In the national health service, I think it significant that the extra resources that both the King’s Fund and the head of the NHS said were necessary have not been provided. There has been some uplift, and I obviously welcome that, but it is striking that just last year, 2.5 million people waited for more than four hours in accident and emergency departments, compared with the 350,000 when Labour left office, and 4 million people are currently on the waiting list for treatment in an English hospital.
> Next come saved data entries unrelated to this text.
-- ==== Sys2Proof/Machine/Mirror.lean ====
section
/-!
DEFINITION. The mirror engine of a pair (R349 to R353) and the takeover's register image (R354).
-/
namespace Sys2Proof.Machine

/-! ## Granules (R349) -/

/-- Number of granules. -/
def State.granules (s : State) : Nat := 2946 + ((List.range 8).map fun i => s.get (PAR.REG_LEN_kib i)).foldl (· + ·) 0

/-- Where granule n of the regions lies. -/
def State.regionAddr (s : State) : Nat → Nat → Nat
  | 0, _ => 0
  | k + 1, n => let r := s.region (7 - k); if n < r.2 / 1024 then r.1 + 1024 * n else s.regionAddr k (n - r.2 / 1024)

/-- The address of a granule of memory; the lower ones are the register image. -/
def State.granuleAddr (s : State) (g : Nat) : Nat :=
  if g < 2624 then 0x30000000 + 1024 * (g - 64)
  else if g < 2654 then 0x34000000 + 1024 * (g - 2624)
  else if g < 2674 then 0x38000000 + 1024 * (g - 2654)
  else if g < 2690 then 0x39000000 + 1024 * (g - 2674)
  else if g < 2946 then 0x18000000 + 1024 * (g - 2690)
  else s.regionAddr 8 (g - 2946)

/-- The retained fields of a register word, as a mask. -/
def keptMask (a : Nat) : Word :=
  (fieldsAt a).foldl (fun m (f : FldRow) => if f.keep then m ||| BitVec.ofNat 32 ((2 ^ f.w - 1) * 2 ^ f.lo) else m) 0

/-- The two mark bits of a memory word: parity failed, poisoned (R350). -/
def State.markOf (s : State) (a : Nat) : Nat :=
  match memAt a with
  | some m => if (secdedIndex m).isSome then (if s.poisoned a then 2 else 0) else if s.parityBad a then 1 else 0
  | none => 0

/-- The words of a granule with their marks, as it is read for sending; a SECDED word is checked by the read (R415; log 77),
and a fenced bank answers with its error (R487; log 111). -/
def State.granuleRead (s : State) (g : Nat) : State × List (Word × Nat) :=
  if g < 64 then
    (s, (List.range 256).map fun k => match keptRegs[256 * g + k]? with
      | some a => (s.rd a &&& keptMask a, 0)
      | none => (0, 0))
  else
    let a := s.granuleAddr g
    let t := s.engineCheck a 1024
    (t, (List.range 256).map fun k =>
      let w := a + 4 * k
      if t.fenced w then (0xDEAD0BAD#32, 0) else (t.word w, t.markOf w))

/-! ## Packets (R350) -/

/-- The head of a MIRROR payload. -/
def State.mirrorHead (s : State) (kind : Nat) (marks : Bool) (g : Nat) : List Byte :=
  beBytes 1 kind ++ beBytes 1 (s.get PAR.STAT_sync + (if s.pairRole = 2 then 2 else 0) + (if marks then 4 else 0) + 8 * s.get PAR.CFG_rank) ++
    beBytes 2 g ++ [0, 0, 0, 0]

/-- A MIRROR packet joins the queue of its port; a heartbeat comes before whatever waits there (R353). -/
def State.mirrorSend (s : State) (first : Bool) (payload : List Byte) : State :=
  let i := s.get PAR.MIR_CFG_tx
  let s := if s.link.alloc.contains i ∧ s.flowBad i then s.flowDetect i else s
  let f := s.flow i
  if !(s.link.alloc.contains i && f.en && f.egress && f.ty == 5) then s
  else
    let q := ringPort s.reversedNow f.port
    let p : OutPkt := ⟨i, f.fid, 5, none, none, 0, 0, 0, payload, s.ct, none⟩
    if first ∧ s.portUp q then { s with link := { s.link with out := s.link.out.set q (p :: s.link.out.getD q []) } }
    else s.pushOut q p

/-- Two mark bits per word, the lowest word in the lowest bits. -/
def markBytes (l : List (Word × Nat)) : List Byte :=
  (List.range 64).map fun b => BitVec.ofNat 8 ((List.range 4).foldl (fun v j => v + (l.getD (4 * b + j) (0, 0)).2 * 4 ^ j) 0)

/-- A granule is read and sent: its dirty bit clears, and it awaits its acknowledge (R351). -/
def State.granuleSend (s : State) (g : Nat) : State :=
  let r := s.granuleRead g
  let marks := r.2.any (·.2 != 0)
  let body := (r.2.flatMap fun w => (List.range 4).map fun i => BitVec.ofNat 8 (w.1.toNat / 256 ^ i)) ++ (if marks then markBytes r.2 else [])
  let t := r.1
  let t : State := { t with pair := { t.pair with dirty := t.pair.dirty.del g, unacked := (t.pair.unacked.del g).ins g t.now } }
  t.mirrorSend false (t.mirrorHead 2 marks g ++ body)

/-! ## Sync (R351) -/

/-- The device is the active one of an enabled pair. -/
def State.mirrors (s : State) : Bool := s.flag PAR.CFG_en && s.pairRole = 2

/-- The initial pass is acknowledged, and sync rises where nothing has stayed dirty too long. -/
def State.syncCheck (s : State) : State :=
  (if s.pair.pass.isNone ∧ s.pair.passAck.isEmpty then s.set PAR.STAT_init_done 1 else s).syncRise

/-- The oldest dirty granule has stayed dirty for more than 1 ms. -/
def State.syncLost (s : State) : State :=
  match s.oldestDirty with
  | some t =>
    if s.mirrors ∧ s.flag PAR.STAT_sync then
      (let u := s.atNow (t + usCt 1000 + 1)
       (u.set PAR.STAT_sync 0).raise PAR.base 1)
    else s
  | none => s

/-! ## The engine's next packet (R351) -/

/-- The sealed contexts and the active banks (R350). -/
def State.mirrorRecord (s : State) : BitVec 160 × BitVec 64 :=
  ((List.range 160).foldl (fun m x => setBit m x (!(s.wctx x).isOpen)) 0,
   (List.range 64).foldl (fun m p => setBit m p ((s.dpdPath p).active = 1)) 0)

/-- Bits of a vector as bytes, bit 0 lowest in the first byte. -/
def bitBytes (n v : Nat) : List Byte := (List.range n).map fun i => BitVec.ofNat 8 (v / 256 ^ i)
Northwick Park Hospital, which serves my constituency, is the second-busiest trust in London, following the Government’s decision to close the A&E departments at Hammersmith Hospital and Central Middlesex Hospital. In my constituency, we worry that Ealing Hospital’s A&E is also due to close. Our trust ended the last financial year some £60 million in deficit with an underlying deficit of almost £100 million, and it is expected to make savings of £50 million in the current financial year, which the leadership of the trust says is an unprecedented challenge, so hon. Members can understand why my constituents will be deeply worried about the implications of this Budget for their hospital.

Similarly, many schools in my constituency are under considerable financial pressure, having to not fill teaching assistant vacancies and replacing experienced staff who leave with newly qualified teachers. The Budget does nothing to address those problems, and there is nothing on the financial crisis in adult social care or on the increasing crisis facing children’s services.

Lack of time prevents me from picking up the challenge that the right hon. Member for Sutton Coldfield laid down—a debate on how one reforms capitalism—but there might be potential in a series of co-operative and mutual solutions. We particularly need an increase in co-operative housing, and I think that the Royal Bank of Scotland should be converted into a building society. Far more also needs to be done to encourage an increase in energy co-operatives to challenge the dominance of the big six players.